I can't reproduce this in Linux (Python 3.7.3 in Debian 10). Since you're already starting cockpit from command line, is there anything else being printed there when this (not having OnExit showing on the log file)? What's the return code in those cases?

Also, could, could it be that Cockpit exit without closing/flushing the log file? Try adding cockpit.util.logger.log.flush() as well.

carandraug commented 2 years ago

Also, could, could it be that Cockpit exit without closing/flushing the log file? Try adding cockpit.util.logger.log.flush() as well.

Seems that flush is a method for the handler. So try this instead:

for handler in cockpit.util.logger.log
    handler.flush()

and add logging.shutdown() to the end of OnExit method.

Jakob-We commented 2 years ago

Seems that flush is a method for the handler. So try this instead:

for handler in cockpit.util.logger.log
    handler.flush()

When adding this I once got an TypeError: 'RootLogger' object is not iterable so I changed it to:

for handler in cockpit.util.logger.log.handlers:
handler.flush()
cockpit.util.logger.log.shutdown()

and add logging.shutdown() to the end of OnExit method.

Adding that gives a NameError: name 'logging' is not defined so I changed it as above.

The errors where printed to the console.

But the problem is since then I never could get the "OnExit" line in the log file even after starting cockpit over 20 times. Even restarted my PC in between. I also run cockpit with the --debut flag, I will attach that log file: 20220928_Wed-0711.log And tried a few times to start cockpit with those lines removed again, but still didnt got the "OnExit".

I can't reproduce this in Linux (Python 3.7.3 in Debian 10). Since you're already starting cockpit from command line, is there anything else being printed there when this (not having OnExit showing on the log file)? What's the return code in those cases?

If the debug flag is not set the log file is empty, but I tried to add a log to the OnInit method and that then shows up. The thing is I became aware of this problem because my own device onExit() was only run sometimes, so I setup a new venv and installed the newest dev version of cockpit (cloned it from github) and tried to recreate that problem. About the return code I am not sure if thats the correct way to access it on windows but what I did was run echo %errorlevel% after cockpit finished and that returned -1073741819.

and add logging.shutdown() to the end of OnExit method.

juliomateoslangerak commented 1 year ago

I've being trying to debug the onExit calls on the executor and I cannot manage to see if it is executed.
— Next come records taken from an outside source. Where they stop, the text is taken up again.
-- ==== Sys2Proof/Machine/AuxMeasure.lean ====
section
/-!
DEFINITION. Auxiliary measurement: connecting a source, conversion windows, results and tags, the regular sequence and injections, lead checks, LINESYNC and the
self-calibration (spec 11_auxiliary_measurement, R271 to R300; the anchors of R184 and the mains frequency of R413).
Points that the spec leaves open or that are read from it by inference: DESIGN CHOICE 32, 33 of the assumption log.
-/

namespace Sys2Proof.Machine

/-- A change of what AUX remembers beside its registers. -/
def State.onAux (s : State) (f : Aux → Aux) : State := { s with aux := f s.aux }

/-- The device time `k` PCLK from a moment. -/
def afterPclk (t k : Nat) : Nat := t + pclk * k

/-! ### Channels (R271 to R277) -/

/-- Source 16, the tone current (R281). -/
def auxItone : Nat := 16

/-- The mode of a source; ITONE is measured as VDIFF (R271, R281). -/
def State.auxMode (s : State) (src : Nat) : Nat := if src = auxItone then 1 else s.fld Fld.AUX_Cn_CFG_MODE src

/-- The range of a source's conversions (R281, R299). -/
def State.auxRange (s : State) (src : Nat) : Nat := if src = auxItone then 3 else s.fld Fld.AUX_Cn_CFG_RANGE src

/-- A source's period in PCLK (R272, R281). -/
def State.auxPeriod (s : State) (src : Nat) : Nat :=
  if src ≠ auxItone ∧ 3 ≤ s.auxMode src then 32768 * 2 ^ s.fld Fld.AUX_Cn_CFG_EXCDIV src else 65536

/-- The discharge D of a source in PCLK (R275, R281). -/
def State.auxDischarge (s : State) (src : Nat) : Nat :=
  ((if src = auxItone then 50 else s.fld Fld.AUX_Cn_MUX_DISCH src) * 3125 + 31) / 32

/-- The settle time S of a source in PCLK (R275, R281). -/
def State.auxSettle (s : State) (src : Nat) : Nat :=
  (if src = auxItone then 4 else s.fld Fld.AUX_Cn_CFG_SETTLE src) * s.auxPeriod src

/-- The mains period of the fallback, in PCLK (R277). -/
def mainsPclk (is60 : Bool) : Nat := if is60 then 1627604 else 1953125

/-- T for a window that opens now, in PCLK (R276, R277). -/
def State.auxT (s : State) : Nat :=
  match s.fld Fld.AUX_MAINS_MODE 0 with
  | 0 => mainsPclk false
  | 1 => mainsPclk true
  | _ => if s.flag Fld.AUX_STAT_LSLOST 0 || s.fld Fld.AUX_LINEPER_PER 0 = 0 then mainsPclk (s.flag Fld.AUX_MAINS_FALLBACK 0) else s.fld Fld.AUX_LINEPER_PER 0

/-- A word of AUX_CALF by offset / 4; words that no calibration and no expert write has changed are the factory ones (R295, R300). -/
def State.calfWord (s : State) (k : Nat) : Word := sget (Config.auxFactory k) s.aux.calf k

/-- A word of AUX_CALF changed. -/
def State.setCalf (s : State) (k : Nat) (w : Word) : State :=
  s.onAux (fun x => { x with calf := sinsert k w (x.calf.filter (fun e => e.1 ≠ k)) })

/-- The index of a factor: converter `c`, range `r`, word `k` (R300). -/
def calfIdx (c r k : Nat) : Nat := 16 * c + 4 * r + k

/-! ### Windows (R276, R283, R284) -/

/-- AUX may convert: enabled, and the reference buffer is ready or COLD_OK is set (R283, R297). -/
def State.auxReady (s : State) : Bool := s.flag Fld.AUX_STAT_REFREADY 0 || s.flag Fld.AUX_XREF_COLD_OK 0

/-- Windows whose opening time has come open, each with the T and the factors in force; none opens while AUX may not convert. -/
def State.auxOpen (s : State) : Nat → State
  | 0 => s
  | fuel + 1 =>
    match s.aux.nextOpen with
    | none => s
    | some t0 =>
      if s.dev < t0 || !s.auxReady then s
      else
        let cal := decide (s.aux.stage = .cal)
        let len := pclk * s.auxT
        let src := (s.aux.job.map (·.src)).getD auxItone
        let conv := s.aux.opened % 2
        let r := s.auxRange src
        let w : AuxWin := ⟨t0, len, !s.flag Fld.AUX_STAT_REFREADY 0, s.calfWord (calfIdx conv r 0), s.calfWord (calfIdx conv r 1)⟩
        let n := s.aux.opened + 1
        let more := !cal && decide (n < (s.aux.job.map (·.nwin)).getD 1)
        let flt := if src < 16 then
            (if s.flag Fld.AUX_Cn_FAULT_OPEN src || s.flag Fld.AUX_Cn_FAULT_ILIM src then 16 else 0)
              ||| (if s.flag Fld.AUX_Cn_FAULT_CM_SNS src || s.flag Fld.AUX_Cn_FAULT_CM_IN src then 32 else 0) else 0
        (s.onAux (fun x => { x with wins := x.wins ++ [w], opened := n, faults := x.faults ||| flt, cold := x.cold || w.cold,
                                    vref := s.fld Fld.AUX_VREFX_UV_UV 0, rref := s.fld Fld.AUX_RREFX_MOHM_MOHM 0,
                                    nextOpen := if more then some (t0 + pclk * ((len / pclk + 1) / 2)) else none })).auxOpen fuel

/-- Every window due by now opens (at most 16 in a conversion). -/
def State.auxAdvance (s : State) : State := s.auxOpen 16

/-- A window that had to wait for REFREADY opens now (R283; assumption 32). -/
def State.auxLate (s : State) (old : State) : State :=
  if !old.auxReady && s.auxReady then (s.onAux (fun x => { x with nextOpen := x.nextOpen.map (max s.dev) })).auxAdvance else s

/-- Windows, codes and gathered tags of an attempt are discarded. -/
def Aux.noWindows (x : Aux) : Aux := { x with nextOpen := none, opened := 0, wins := [], codes := [], faults := 0, cold := false }

/-- The tag of the injected value shown gains bits where the value is of source `src` (R286). -/
def Aux.tagInj (x : Aux) (src bits : Nat) : Aux :=
  if x.injSince.isSome && decide (x.injTag / 2 ^ 16 = src) then { x with injTag := x.injTag ||| bits } else x

/-- A source's tag gains bits, and with it the tag of an injected value of that source; ITONE's tag is the one HSC judges (R135, R286). -/
def State.auxTag (s : State) (src bits : Nat) : State :=
  let v := (s.aux.src.getD src ⟨0, 0, 0, 0⟩)
  let s1 := s.onAux (fun x => { x with src := x.src.setIfInBounds src { v with tag := v.tag ||| bits } }.tagInj src bits)
  if src = auxItone then { s1 with hsc := { s1.hsc with itoneTag := s1.hsc.itoneTag ||| bits } } else s1

/-! ### What AUX does next (R278 to R283, R291, R294) -/

/-- The connected source shown by AUX_STAT.SRC; 31 is none. -/
def State.auxShow (s : State) (src : Nat) : State := s.setFld Fld.AUX_STAT_SRC 0 src

/-- The source is disconnected; nothing is connected and no excitation runs. -/
def State.auxOff (s : State) : State :=
  ((((s.onAux (fun x => { x.noWindows with stage := .idle, job := none, serving := none, spoiled := false })).auxShow 31).setFlag
    Fld.AUX_STAT_SEQRUN 0 false).setFlag Fld.AUX_STAT_INJBUSY 0 false).setFlag Fld.AUX_STAT_PROTECT 0 false

/-- A conversion's connection starts (R275, step 1). -/
def State.auxStart (s : State) (j : AuxJob) (t0 : Nat) : State :=
  ((((s.onAux (fun x => { x.noWindows with stage := .off, job := some j, due := afterPclk t0 196, spoiled := false })).auxShow 31).setFlag
    Fld.AUX_STAT_SEQRUN 0 (!j.inj)).setFlag Fld.AUX_STAT_INJBUSY 0 j.inj).setFlag Fld.AUX_STAT_PROTECT 0 (!j.inj && decide (3 ≤ s.aux.aborts))

/-- The entry's word: SRC, windows and SKIP (R300). -/
def State.seqEntry (s : State) (k : Nat) : Nat × Nat × Bool :=
  let w := sget (0 : Word) s.aux.seq k
  (bitsOf 4 0 w, bitsOf 11 8 w + 1, bitsOf 16 16 w = 1)

/-- The entry takes time: not skipped, and its channel is not OFF (R278). -/
def State.entryRuns (s : State) (k : Nat) : Bool := !(s.seqEntry k).2.2 && decide (s.auxMode (s.seqEntry k).1 ≠ 0)

/-- The sequence stops; RUN is cleared (R278). -/
def State.seqEnd (s : State) : State :=
  let a := Fld.AUX_SEQ_RUN.addr
  (s.onAux (fun x => { x with seqOn := false, aborts := 0 })).setLive a (withBits 8 8 (s.live a) 0) |>.setStaged a (withBits 8 8 (s.staged a) 0)

/-- The first entry from `k` on that takes time, within one pass of the list; the second value says that the pass went over the end (R278). -/
def State.findEntry (s : State) (len : Nat) : Nat → Nat → Bool → Option (Nat × Bool)
  | 0, _, _ => none
  | n + 1, k, over_ =>
    if len ≤ k then s.findEntry len n 0 true
    else if s.entryRuns k then some (k, over_) else s.findEntry len n (k + 1) over_

/-- The regular sequence goes on at entry `k` from time `t0`, or stops at its end (R278, R290). -/
def State.seqGo (s : State) (k t0 : Nat) : State :=
  let len := s.fld Fld.AUX_SEQ_LEN 0
  match s.findEntry len (len + 1) k false with
  | some (e, wrapped) =>
    if wrapped && !s.flag Fld.AUX_SEQ_CONT 0 then s.seqEnd
    else
      let x := s.seqEntry e
      ((s.onAux (fun a => { a with seqLen := len, over_ := false, aborts := if e = s.fld Fld.AUX_STAT_ENTRY 0 then a.aborts else 0 })).setFld Fld.AUX_STAT_ENTRY 0 e).auxStart ⟨x.1, false, x.2.1⟩ t0
  | none => if s.flag Fld.AUX_SEQ_CONT 0 then s else s.seqEnd

/-- An injected result reaches AUX_INJ_RESULT, AUX_INJ_TAG and every PHX lane it serves; the lanes see STALE unless it is an RTD result (R279, R282). -/
def State.injDeliver (s : State) (q : AuxReq) (val : Int) (tag : Nat) (ohms : Rat) : State :=
  let rtd := decide (s.auxMode q.src = 4) && !q.off
  let s1 := s.onAux (fun x => { x with injVal := val, injTag := tag % 2 ^ 16 + q.src * 2 ^ 16, injSince := some s.dev })
  s1.each (List.range 8) (fun n s => s.only (bit q.lanes n) (fun s => s.anchorResult n (if rtd then tag else tag ||| 4) ohms))

/-- A request for an OFF channel completes in its turn: the channel's last result, tagged STALE; nothing is connected (R282). -/
def State.injOff (s : State) (q : AuxReq) : State :=
  let v := s.aux.src.getD q.src ⟨0, 0, 0, 0⟩
  s.injDeliver { q with off := true } v.val (v.tag ||| 4) 0

/-- A calibration starts at `t0`: its first window opens after 2,048 PCLK (R291). -/
def State.calStart (s : State) (t0 : Nat) : State :=
  let s1 := s.auxOff.onAux (fun x => { x with stage := .cal, calWait := false, calCodes := [], nextOpen := some (afterPclk t0 2048), calTemp := s.fld Fld.SYS_TEMP_T3 0 })
  ((s1.setFlag Fld.AUX_STAT_CALBUSY 0 true).setFld Fld.AUX_CAL_STAT_STATE 0 2).setFld Fld.AUX_STAT_TCAL 0 (s.fld Fld.SYS_TEMP_T3 0)

/-- Work waits for REFREADY (R283). -/
def State.refWait (s : State) : State :=
  s.setFlag Fld.AUX_STAT_REFWAIT 0 (s.flag Fld.AUX_CTRL_EN 0 && !s.flag Fld.AUX_STAT_REFREADY 0
    && (s.aux.calWait || (!s.auxReady && (s.aux.seqOn || !s.aux.pend.isEmpty || decide (s.aux.stage ≠ .idle)))))

/-- With nothing in progress AUX takes up what waits: injections that a calibration waits for, the calibration, other injections, then the regular
sequence from entry `k` (R278 to R283, R294). -/
def State.auxNext (s : State) (k t0 : Nat) : Nat → State
  | 0 => s
  | fuel + 1 =>
    if s.aux.stage ≠ .idle ∨ !s.flag Fld.AUX_CTRL_EN 0 then s
    else
      let q := if s.aux.calWait then s.aux.pend.find? (·.precal) else s.aux.pend.head?
      match q with
      | some q =>
        if !s.auxReady then s
        else
          let s1 := s.onAux (fun x => { x with pend := x.pend.filter (fun p => p.src ≠ q.src) })
          if q.off || decide (s.auxMode q.src = 0) then (s1.injOff q).auxNext k t0 fuel
          else (s1.auxStart ⟨q.src, true, s.fld Fld.AUX_SEQ_INJNRES 0 + 1⟩ t0).onAux (fun x => { x with serving := some q })
      | none =>
        if s.aux.calWait then (if s.flag Fld.AUX_STAT_REFREADY 0 then s.calStart t0 else s)
        else if s.aux.seqOn && s.auxReady then s.seqGo k t0 else s

/-- The entry after the present one: past the end, 0 where CONT is set or LEN has become smaller meanwhile, else the end itself (R278, R290). -/
def State.seqAfter (s : State) : Nat :=
  let k := s.fld Fld.AUX_STAT_ENTRY 0 + 1
  let len := s.fld Fld.AUX_SEQ_LEN 0
  if k < len then k else if s.flag Fld.AUX_SEQ_CONT 0 || decide (len < s.aux.seqLen) then 0 else len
I tried in different places

None of this pints to an execution of the onExit methods.

Is there a way to test this further?

iandobbie commented 1 year ago

Hi Julio,

I have no idea but have run into similar problems trying to fix the seg fault on exit on the Mac. We should maybe discus it next week at the development meeting (Tuesday 9th May)

carandraug commented 1 year ago

None of this pints to an execution of the onExit methods.

Is there a way to test this further?

At that stage, to check if OnExit is being called, I would just create an empty file somewhere (that you know you will have the right permissions).

juliomateoslangerak commented 1 year ago

I did so and an empty file is created at the call of CockpitApp.OnInit but not at either CockpitApp.OnExit, niCRIOFPGA.onExit or microscopeDevice.MicroscopeBase.onExit

iandobbie commented 1 year ago

How about trapping the wx.EVT_CLOSE and see if that is triggered?

carandraug commented 1 year ago

Could it be we're doing something silly on MainWindow.OnClose that prevents CockpitApp.OnExit from being called properly? Maybe comment out MainWindow.OnClose and its binding to wx.EVT_CLOSE and see. If commenting that out, means that CockpitApp.OnExit is called, maybe we're doing something wrong (like we're manually destroying the windows and I forget why).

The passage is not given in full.